Although the inconsistency of appellants' evidence is readily apparent, there is nothing in the record to indicate that the contradiction was intentionally or deliberately made in order to mislead the court and elude summary judgment. Accordingly, we will construe appellants' evidence most strongly in their favor, as they are respondents to the motion for summary judgment. King v. Brasington, 252 Ga. 109, 111 (312 SE2d 111) (1984). See also Aiken v. Drexler Shower Door Co., 155 Ga. App. 436, 437 (270 SE2d 831) (1980); Keheley v. Benham, 155 Ga. App. 59 (270 SE2d 285) (1980).
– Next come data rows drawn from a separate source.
theorem witness_DispatcherSteps_enable :
    (let s := wEnable 4 true
     let w := (s.setEnableBit 1 true).modQueue 1 fun _ => queueOf (Memory.bytes s.mem (queueDesc 1) 64)
     s.power = .on ∧ (s.queue 1).enabled = false ∧ s.health.boot = 1 ∧ s.health.jValid = true ∧
       descOk (Memory.bytes s.mem (queueDesc 1) 64) = true ∧ ∃ u, readTail 1 w = .ok () u) ∧
    (let s := wEnable 3 true
     (s.queue 1).enabled = false ∧ s.health.boot = 1 ∧ s.health.jValid = true ∧ descOk (Memory.bytes s.mem (queueDesc 1) 64) = false) ∧
    (let s := wEnable 3 false
     (s.queue 1).enabled = false ∧ s.health.boot = 1 ∧ s.health.jValid = false) := by
  have h : (let s := wEnable 4 true
      okWith (readTail 1 ((s.setEnableBit 1 true).modQueue 1 fun _ => queueOf (Memory.bytes s.mem (queueDesc 1) 64))) fun _ _ => true) = true := by
    decide +kernel
  obtain ⟨⟨⟩, u, h1, -⟩ := ok_of h
  exact ⟨⟨by decide +kernel, by decide +kernel, by decide +kernel, by decide +kernel, by decide +kernel, u, h1⟩, by decide +kernel, by decide +kernel⟩

/-- Queue 1 in use, one record published. -/
def wQueue : State := wDisp.modQueue 1 fun _ => { queueOf (wDesc 4) with setup := false, tail := 1 }

/-- What a Dispatcher access answers leaves what a statement names. -/
def keeps {α : Type} (s : State) (m : M α) (k : α → State → Bool) : Bool := okWith (m s) fun a t => same s t && k a t

theorem keeps_of {α : Type} {s : State} {m : M α} {k : α → State → Bool} (h : keeps s m k = true) :
    ∃ a t, m s = .ok a t ∧ Same s t ∧ k a t = true := by
  obtain ⟨a, t, h1, h2⟩ := ok_of h
  rw [Bool.and_eq_true] at h2
  exact ⟨a, t, h1, same_of h2.1, h2.2⟩

theorem witness_DispatcherSteps_tail : let s := wQueue
    let x := s.queue 1
    x.live = true ∧ x.setup = false ∧ ∃ ps s1 bs s2, dispLocate x.ctx false (cutGranules 2 x.tailVA 8) s = .ok ps s1 ∧ Same s s1 ∧
      dispRead x.ctx x.tailVA 8 s1 = .ok bs s2 ∧ Same s1 s2 := by
  refine ⟨by decide +kernel, by decide +kernel, ?_⟩
  have h : keeps wQueue (dispLocate 0 false (cutGranules 2 0x3000 8)) (fun _ t => keeps t (dispRead 0 0x3000 8) fun _ _ => true) = true := by
    decide +kernel
  obtain ⟨ps, s1, h1, h2, h3⟩ := keeps_of h
  obtain ⟨bs, s2, h4, h5, -⟩ := keeps_of h3
  exact ⟨ps, s1, bs, s2, h1, h2, h4, h5⟩

theorem witness_DispatcherSteps_consume : let s := wQueue
    let x := s.queue 1
    s.nextQueue ≠ some 0 ∧ s.nextQueue = some 1 ∧ x.setup = false ∧ s.launchOf 1 x.next = none ∧
      let s0 : State := { s with disp := { s.disp with rr := s.disp.rr.set x.priority.toFin 1 } }
      let va := BitVec.ofNat 64 (x.ring + x.head.toNat % 2 ^ x.log2 * 128)
      ∃ d s1 sp s2 hp s3, dispRead x.ctx va 128 s0 = .ok d s1 ∧ Same s0 s1 ∧ dispLocate x.ctx true (cutGranules 2 va 8) s1 = .ok sp s2 ∧
        Same s1 s2 ∧ dispLocate x.ctx true (cutGranules 2 x.headVA 8) s2 = .ok hp s3 ∧ Same s2 s3 ∧ s1.grade640S = s.grade640S := by
  refine ⟨by decide +kernel, by decide +kernel, by decide +kernel, by decide +kernel, ?_⟩
  have h : keeps { wQueue with disp := { wQueue.disp with rr := wQueue.disp.rr.set (wQueue.queue 1).priority.toFin 1 } } (dispRead 0 0x10000 128)
      (fun _ t => keeps t (dispLocate 0 true (cutGranules 2 0x10000 8)) (fun _ t' => keeps t' (dispLocate 0 true (cutGranules 2 0x3008 8)) fun _ _ => true) &&
        t.grade640S == wQueue.grade640S) = true := by decide +kernel
  obtain ⟨d, s1, h1, h2, h3⟩ := keeps_of h
  rw [Bool.and_eq_true, beq_iff_eq] at h3
  obtain ⟨sp, s2, h4, h5, h6⟩ := keeps_of h3.1
  obtain ⟨hp, s3, h7, h8, -⟩ := keeps_of h6
  exact ⟨d, s1, sp, s2, hp, s3, h1, h2, h4, h5, h7, h8, h3.2⟩

/-- A launch of queue 1 whose one block has ended. -/
def lDone : Launch := { queue := 1, number := 1, recVA := 0x5000, ctx := 0, lrec := { lanesMax := 2 }, ready := true, sent := 1, ended := 1 }

theorem witness_DispatcherSteps_complete : let s := withLaunch wQueue lDone
    let x := s.queue 1
    x.live = true ∧ s.health.busy = false ∧ x.setup = false ∧ x.completions < 2 ^ x.clog2 ∧ s.completable 1 = some lDone ∧
      lDone.refused = none ∧ lDone.parent = none ∧ s.completable 0 = none ∧
      let va := BitVec.ofNat 64 (x.cring + x.ctail.toNat % 2 ^ x.clog2 * 128)
      ∃ rp s1 tp s2 sp s3, dispLocate x.ctx true (cutGranules 6 va 128) s = .ok rp s1 ∧ Same s s1 ∧
        dispLocate x.ctx true (cutGranules 2 x.ctailVA 8) s1 = .ok tp s2 ∧ Same s1 s2 ∧
        dispLocate lDone.ctx true (cutGranules 2 lDone.recVA 8) s2 = .ok sp s3 ∧ Same s2 s3 := by
  refine ⟨by decide +kernel, by decide +kernel, by decide +kernel, by decide +kernel, by decide +kernel, rfl, rfl, by decide +kernel, ?_⟩
  have h : keeps (withLaunch wQueue lDone) (dispLocate 0 true (cutGranules 6 0x18000 128))
      (fun _ t => keeps t (dispLocate 0 true (cutGranules 2 0x3010 8)) fun _ t' => keeps t' (dispLocate 0 true (cutGranules 2 0x5000 8)) fun _ _ => true) = true := by
    decide +kernel
  obtain ⟨rp, s1, h1, h2, h3⟩ := keeps_of h
  obtain ⟨tp, s2, h4, h5, h6⟩ := keeps_of h3
  obtain ⟨sp, s3, h7, h8, -⟩ := keeps_of h6
  exact ⟨rp, s1, tp, s2, sp, s3, h1, h2, h4, h5, h7, h8⟩

/-- A launch of 640 blocks; the first of them goes to cluster 1, where the most slots are free. -/
def lNew : Launch := { l1 with lrec := { lanesMin := 2, lanesMax := 2, widths := [0, 0, 0, 0, 0, 9] }, sent := 0 }

theorem witness_DispatcherSteps_send : (withLaunch w0 lNew).nextSend = some (lNew, [0], (1 : ClusterId).toNat) ∧ lNew.queue = 0 ∧ lNew.number = 1 ∧
    ¬(lNew.queue = 0 ∧ lNew.number = 2 ∧ 1 = (1 : ClusterId).toNat) := by decide +kernel

theorem witness_DispatcherSteps_aging : (withLaunch w0 lNew).launchOf 0 1 = some lNew ∧ lNew.ready = true ∧ lNew.refused = none ∧
    lNew.sent < lNew.lrec.blocks ∧ lNew.level ≠ 3 := by decide +kernel

/-- Core 0 alone serves, and its block has a lane group that a unit of level 3 needs. -/
def wTight : State :=
  (List.range' 1 31).foldl (fun s k => s.modCluster k fun c => { c with fenced := true })
    ((List.range' 1 7).foldl (fun s c => s.modCore c fun x => { x with fused := true }) w0)
def lHigh : Launch := { lNew with level := 3, lrec := { lNew.lrec with lanesMin := 16, lanesMax := 16 } }

theorem witness_DispatcherSteps_preempt : (withLaunch wTight lHigh).launchOf 0 1 = some lHigh ∧
    (withLaunch wTight lHigh).wantsPreempt lHigh = some ([0], 3, 0) := by decide +kernel

theorem witness_DispatcherSteps_held : let s := w0.modCluster 1 fun c => { c with held := [{ typ := 2 }] }
    (s.cluster (1 : ClusterId).toNat).held = { typ := 2 } :: [] ∧ (s.cluster (1 : ClusterId).toNat).count < 1024 := by decide +kernel

/-! The Innkeeper, the Porters, Crossroads -/

/-- An uncommitted TZERO of t2, whose entry has no room yet. -/
def tz : TileInstr := { id := 5, pc := 0x1000, op := .zero false, td := some ⟨2, rec_ 11 0 8 8 2 0, some 6⟩ }
def ez : Entry := { id := 6, name := 2, inst := 0, fixed := false, first := none, chunks := 1, pstate := .speculative, ready := 0
                    abandoned := 0, current := false }
def wIn (f : Slot → Slot := id) : State := tw fun x => f { x with rob := some tz, entries := x.entries ++ [ez], nextId := 7 }

theorem witness_InnkeeperAndIssueResults_commit : wIn.power = .on ∧ (wIn.slot 0).atCommit = true ∧ (wIn.slot 0).rob = some tz ∧ GoesOn tz.op ∧
    (let s0 : State := { wIn with cur := .block 0 }
     ∃ w, fixedWait 0 tz s0 = .ok () s0 ∧ allocRoom 0 ⟨2, rec_ 11 0 8 8 2 0, some 6⟩ s0 = .ok () w) ∧ (w0.slot 0).atCommit = false := by
  have h : okWith (allocRoom 0 ⟨2, rec_ 11 0 8 8 2 0, some 6⟩ ({ wIn with cur := .block 0 } : State)) (fun _ _ => true) = true := by decide +kernel
  obtain ⟨⟨⟩, w, h1, -⟩ := ok_of h
  exact ⟨by decide +kernel, by decide +kernel, by decide +kernel, trivial, ⟨w, check_of (by decide +kernel), h1⟩, by decide +kernel⟩

theorem witness_InnkeeperAndIssueResults : let s := wIn
    let x := s.slot 0
    x.rob.bind (·.td) = some ⟨2, rec_ 11 0 8 8 2 0, some 6⟩ ∧ x.release.entry? ez.id = some ez ∧ ez.first = none ∧
    (x.release.entries.filter fun g => g.name == 2 && g.id != ez.id && !g.fixed && g.first.isSome).length < recInstances (rec_ 11 0 8 8 2 0) ∧
    x.release.findRun ez.id ez.chunks = some 2 ∧ xwSent.boundSend 0 = true ∧ s.boundSend 0 = false ∧ x.run ≠ .empty ∧
    x.naming.getLsbD (3 : Reg).toNat = true ∧ (∀ d ∈ (s.core (slotCore 0)).dens, d.ctx ≠ x.ctx) := by decide +kernel

/-- The TZERO has committed; it is the copy port's next. -/
def wCopy (cmd : Option Cmd) : State :=
  let s := tw fun x => { x with work := [tz], entries := x.entries ++ [{ ez with first := some 2, pstate := .committed }], nextId := 7 }
  s.modCluster 0 fun c => { c with porter := { c.porter with cmds := cmd.toList }, stlb := [dataEntry] }

theorem witness_InnkeeperAndIssueResults_issue : (wCopy none).coreGone (0 : CoreId).toNat = false ∧
    ((wCopy none).core (0 : CoreId).toNat).issue[engineIx .copy] = (0, 0 + 1) ∧ (Engine.copy, (0 : BitVec 2)) ∉ ((wCopy none).core (0 : CoreId).toNat).forfeit ∧
    (wCopy none).readyFor .copy (slotOf (0 : CoreId).toNat (0 : BitVec 2).toNat) = true ∧
    (∃ u, ((wCopy none).modCore 0 fun y => { y with issue := y.issue.set (engineIx .copy) (0, 0) }).issueOf .copy
      (slotOf (0 : CoreId).toNat (0 : BitVec 2).toNat) = some u) ∧
    (w0.modCore 0 fun c => { c with fused := true }).coreGone (0 : CoreId).toNat = true :=
  ⟨by decide +kernel, by decide +kernel, by decide +kernel, by decide +kernel, Option.isSome_iff_exists.1 (by decide +kernel), by decide +kernel⟩

/-- Its command: new; started; drained. -/
def cz : Cmd := { id := cmdId 0 5, slot := 0, home := 0, src := .tile, instr := tz, todo := [0] }
def czRun : Cmd := { cz with started := true }
def czEnd : Cmd := { cz with started := true, todo := [] }

theorem witness_PorterResults : (wCopy (some cz)).power = .on ∧ ((wCopy (some cz)).cluster (0 : ClusterId).toNat).porter.fenced = false ∧
    ((wCopy (some cz)).startable (0 : ClusterId).toNat).find? (fun m => m.id == cz.id) = some cz ∧ (wCopy (some cz)).cmd? (0 : ClusterId).toNat cz.id = some cz ∧
    (let s := wCopy (some czRun)
     s.cmd? (0 : ClusterId).toNat czRun.id = some czRun ∧ czRun.canPart 0 = true ∧ czRun.instr.op = .zero czRun.instr.ev ∧
     czRun.instr.td = some ⟨2, rec_ 11 0 8 8 2 0, some 6⟩ ∧ recRemote (rec_ 11 0 8 8 2 0) = false ∧ czRun.instr.ta = none ∧ czRun.instr.pbs = [] ∧ czRun.instr.ranges = [] ∧
     (s.slot czRun.slot).entry? 6 = some { ez with first := some 2, pstate := .committed } ∧ 0 < recChunks (rec_ 11 0 8 8 2 0)) ∧
    (let s := wCopy (some czEnd)
     s.cmd? (0 : ClusterId).toNat czEnd.id = some czEnd ∧ czEnd.canEnd = true ∧ czEnd.stopped = none ∧ czEnd.instr.pbs = [] ∧ czEnd.instr.ev = false ∧
       s.anyHeld czEnd.slot (fun h => h.cmd == some ((0 : ClusterId).toNat, czEnd.id)) = false) ∧
    (w0.cluster (0 : ClusterId).toNat).porter.cmds = [] ∧ w0.health.boot = 1 := by decide +kernel

/-- Stream 0 reads two words at 0x2000. -/
def wRefill : State := (w0.modSlot 0 fun x =>
  { x with streams := x.streams.set 0 { bound := true, base := 0x2000, estride := 4, count := 2, eew := 2 } }).modCluster 0
    fun c => { c with stlb := [dataEntry] }

theorem witness_PorterResults_refill : let s := wRefill
    let x := s.slot 0
    let q := x.streams[(0 : BitVec 3).toFin]
    let more := s.refillCount 0 q
    let mine (m : Cmd) : Bool := m.slot == 0 && m.src == .refill 0
    let s0 := (List.range 32).foldl (fun s j => s.modCmds j fun l => l.filter fun m => !mine m) s
    more ≠ 0 ∧ x.run ≠ .empty ∧ x.work = [] ∧ (∀ i < 32, ∀ m ∈ (s.cluster i).porter.cmds, m.slot = 0 → m.src = .refill 0 → m.park = none) ∧
    s0.servingPorter (slotCluster 0) = some 0 ∧ (s0.cluster 0).porter.runs = true ∧ (s0.cluster 0).porter.roomFor 0 (slotCore 0) = true ∧
    ∃ u, refillElems 0 0 0 more (s0.handOver 0 (refillCmd 0 0 x.hart.pc)) = .ok () u := by
  have h : okWith (refillElems 0 0 0 (wRefill.refillCount 0 (wRefill.slot 0).streams[(0 : BitVec 3).toFin]) (((List.range 32).foldl (fun s j =>
      s.modCmds j fun l => l.filter fun m => !(m.slot == 0 && m.src == .refill 0)) wRefill).handOver 0 (refillCmd 0 0 (wRefill.slot 0).hart.pc))) (fun _ _ => true) = true := by decide +kernel
  obtain ⟨⟨⟩, u, h1, -⟩ := ok_of h
  exact ⟨by decide +kernel, by decide +kernel, by decide +kernel, by decide +kernel, by decide +kernel, by decide +kernel, by decide +kernel, u, h1⟩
Nevertheless, even assuming that appellants had no knowledge of the alleged inaccuracy of the survey until 1981, we find no evidence to raise a genuine issue of material fact with regard to fraud which would toll the statute of limitation. " ' "[I]t is well to remember that the fraud in question is not that which gives, but that which conceals a cause of action." ' [Cit.] ' "To constitute concealment of a cause of action so as to prevent the running of limitations, some trick or artifice must be employed to prevent inquiry or elude investigation, or to mislead and hinder the party who has the cause of action from obtaining information, and the acts relied on must be of an affirmative character and fraudulent." ' [Cit.]" Kerce v. Bent Tree Corp., 166 Ga. App. 728, 729 (305 SE2d 462) (1983). The record before us contains no evidence that any of appellee's agents took any action whatsoever to hinder appellants from obtaining information about the survey, or that any trick or artifice was employed to prevent inquiry or elude investigation. The surveyor's alleged statements to appellants that the survey was correct constituted mere statements of opinion. "Such expressions of opinion (as opposed to obfuscating facts) are not sufficient to establish the fraud required to toll the statute of limitation pursuant to [OCGA 9-3-96]. [Cits.]" Riddle v. Driebe, 153 Ga. App. 276, 281 (265 SE2d 92) (1980). The trial court properly ruled that the statute of limitation was not tolled, and that appellants' claim based upon the allegedly negligent survey was time-barred.
Milton Jones, Edwin F. Hunt, for appellee.
Lovick P. Anthony, Jr., for appellants.
DECIDED DECEMBER 3, 1985 -- REHEARING DENIED DECEMBER 18, 1985 -- CERT. APPLIED FOR.